New research explains why some people are mosquito magnets. (BIGSTOCK)
Ravaged by mosquito bites? Here’s why some people suffer more than others.
Smithsonian magazine, July

Mosquito season is in full swing. A lucky few people seem immune to the bites of the pesky insects. Others can’t seem to avoid them.

New research explains mosquitoes’ apparent selectivity. According to an article in Smithsonian magazine, an estimated 20 percent of people are “especially delicious” to mosquitoes. (Shudder.) They are bitten more often than others.

Why? A number of factors are at play. Chief among them is blood type. “Not surprisingly — since, after all, mosquitoes bite us to harvest proteins from our blood — research shows that they find certain blood types more appetizing than others,” the article reports. Type O is at the top of the list. Additionally, about 85 percent of people secrete a chemical signal that indicates their blood type; these “secretors” are more prone to bites regardless of their blood type.

Another factor is the amount of carbon dioxide people emit when they breathe. Larger people exhale more of the gas, which may explain why adults tend to get bitten more often than children. This also means that obese people are more prone to getting bitten than average or underweight people, tall people more prone than short. Sweat, high body temperatures and skin bacteria also play a role. Pregnancy, which increases body temperature and carbon dioxide emission, may also increase the likelihood of bites.

And if you’re enjoying a beer at a barbecue, you may have made yourself a mosquito target. No one has been able to pinpoint why drinking beer makes people more attractive to mosquitoes. Some have theorized that the elevation in body temperature and the amount of ethanol in sweat may play a role, but neither theory has panned out. Still, it appears that even a 12-ounce bottle is enough to do the trick.

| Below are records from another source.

-- ==== Sys2Proof/Machine/Reports.lean ====
section
/-! DEFINITION. The four reports: IDENT, STATUS, SNAPSHOT and HISTORY (R143 to R145, R104), with the
layouts of Tables 11-5 to 11-7. -/

namespace Sys2Proof.Machine

/-! ### IDENT (R143, Table 9-3) -/

/-- Part code, revision and capacities. -/
def identData : List Byte :=
  le16 0x4160 ++ [1#8, 4#8, 4#8] ++ le16 1280 ++ le16 960 ++ [8#8, 8#8] ++ le16 384 ++ [3#8, 8#8, 16#8] ++
    le16 1024 ++ le16 1018

def identBody (tag : Byte) (p : List Byte) (s : State) : State :=
  if p.length ≠ 0 then s.replyStatus 0x01#8 tag .length else s.replyOk 0x01#8 tag identData

def execIdent (tag : Byte) (p : List Byte) (s : State) : Result := .next (passGate 0x01#8 tag (identBody tag p) s)

/-! ### STATUS (R144, Table 9-4) -/

/-- Presence, active height, low bank, high bank and f: zeros when absent (Table 11-5, R156). -/
def pairData (p : Params) : List Byte :=
  match p.pair with
  | some b => 1#8 :: leInt16 p.height ++ [byteOf b.low.val, byteOf b.high.val, byteOf b.f]
  | none => [0#8, 0#8, 0#8, 0#8, 0#8, 0#8]

/-- The STATUS reply's data. -/
def statusData (s : State) : List Byte :=
  [s.top.state.code, s.comp.state.code] ++ s.banks.dir.toList.map BankEntry.code ++
    [byteOf s.banks.queue.length] ++ pairData s.active ++ le16 s.comp.late.toNat ++
    le16 s.out.underruns.toNat ++ le16 s.link.errors.toNat ++ [flagCode s.link.missed]

/-- STATUS reports the missed-notice flag and clears it in the same step (R144). -/
def statusBody (tag : Byte) (p : List Byte) (s : State) : State :=
  if p.length ≠ 0 then s.replyStatus 0x02#8 tag .length
  else (s.setLink { s.link with missed := false }).replyOk 0x02#8 tag (statusData s)

def execStatus (tag : Byte) (p : List Byte) (s : State) : Result := .next (passGate 0x02#8 tag (statusBody tag p) s)

/-! ### SNAPSHOT (R145, Table 11-6) -/

/-- A slot record of 14 bytes; fields absent in the slot's state are zero (R59, R156). -/
def RingSlot.record : RingSlot → List Byte
  | .empty => List.replicate 14 0#8
  | .filling n a l => 1#8 :: le16 n.toNat ++ le32 a.toNat ++ le32 0 ++ le16 l ++ [0#8]
  | .ready n a b l u => 2#8 :: le16 n.toNat ++ le32 a.toNat ++ le32 b.toNat ++ le16 l ++ [flagCode u]
  | .inUse n a b l => 3#8 :: le16 n.toNat ++ le32 a.toNat ++ le32 b.toNat ++ le16 l ++ [1#8]

/-- A camera block of 63 bytes. -/
def Camera.block (c : Camera) : List Byte :=
  [c.state.code, byteOf c.good] ++ le16 c.damage.toNat ++ le16 c.skipped.toNat ++ [damageCode c.lastDamage] ++
    c.slots.toList.flatMap RingSlot.record

/-- The SNAPSHOT reply's data. -/
def snapshotData (s : State) : List Byte :=
  le32 s.timer.timebase.toNat ++ le32 s.timer.counter ++ [s.top.state.code, s.comp.state.code] ++
    le16 s.comp.index ++ s.cams.toList.flatMap Camera.block

def snapshotBody (tag : Byte) (p : List Byte) (s : State) : State :=
  if p.length ≠ 0 then s.replyStatus 0x03#8 tag .length else s.replyOk 0x03#8 tag (snapshotData s)

def execSnapshot (tag : Byte) (p : List Byte) (s : State) : Result :=
  .next (passGate 0x03#8 tag (snapshotBody tag p) s)

/-! ### HISTORY (R104, Table 11-7) -/

/-- A record's seven bytes for one camera: frame number and age present when AVAILABLE. -/
def Selection.record (a : Selection) : List Byte :=
  a.code :: match a with
    | .available x => le16 x.frame.toNat ++ le32 x.age.toNat
    | _ => List.replicate 6 0#8

/-- A frame record of 56 bytes. -/
def FrameRecord.bytes (r : FrameRecord) : List Byte :=
  le16 r.seq.toNat ++ le32 r.markTime.toNat ++ [r.outcome.code] ++ le16 r.issued ++
    r.answers.toList.flatMap Selection.record ++ r.gains.toList.flatMap le16 ++ leInt16 r.height ++
    [byteOf r.pair.low.val, byteOf r.pair.high.val, byteOf r.pair.f] ++
    le16 r.fresh ++ le16 r.held ++ le16 r.filled

/-- The HISTORY reply's data: the count and the records, newest first. -/
def historyData (h : List FrameRecord) : List Byte := byteOf h.length :: h.flatMap FrameRecord.bytes

def historyBody (tag : Byte) (p : List Byte) (s : State) : State :=
  if p.length ≠ 0 then s.replyStatus 0x04#8 tag .length
  else s.replyOk 0x04#8 tag (historyData s.comp.history)

def execHistory (tag : Byte) (p : List Byte) (s : State) : Result := .next (passGate 0x04#8 tag (historyBody tag p) s)

end Sys2Proof.Machine
end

“Moods, Emotions and Aging” by Phyllis J. Bronson analyzes the emotional impact of hormone depletion in women. (Rowman & Littlefield Publishers)
Women’s Health
Book addresses the impact of hormone depletion and some ways to counter it
“Moods, Emotions and Aging” by Phyllis J. Bronson

For many years, hormone replacement therapy (HRT) was standard practice for women with pre-menopausal symptoms. But HRT fell out of favor after studies showed that women on these drugs were developing decreased vascular function and slight increases in the incidence of breast cancer, stroke and dementia.

According to “Moods, Emotions and Aging,” by Phyllis J. Bronson, a Colorado-based researcher who advises women with hormone-based mood disorders, this “set off a wave of misinformation.” Doctors began advising patients to stop HRT, and as a result, Bronson writes, “many women started feeling lousy without their hormones.”

Bronson attributes HRT’s side effects to the fact that commonly prescribed hormones are synthetic. She argues that women would respond better to bioidentical hormones, which are chemically identical to the hormones women make in their bodies. Such hormones, Bronson says, can improve a woman’s mood and sense of self without the negative consequences of synthetic versions.

Bronson builds her case using her own story and those of the women she advises who have had success with bioidentical hormone therapy. She breaks down what happens to various hormones as women age, and how they can affect sexuality, emotional well-being and overall health, particularly age-related diseases such as Alzheimer’s.

Still, not all doctors agree with this, and Bronson advises women to exercise caution. “Proper use of real hormones, those that mimic what is native to us as women, can help ease the transitions of life and aging by making women feel more optimistic and vital,” she writes, but using them “as part of a quest for the ‘fountain of youth’ is not good medical practice.”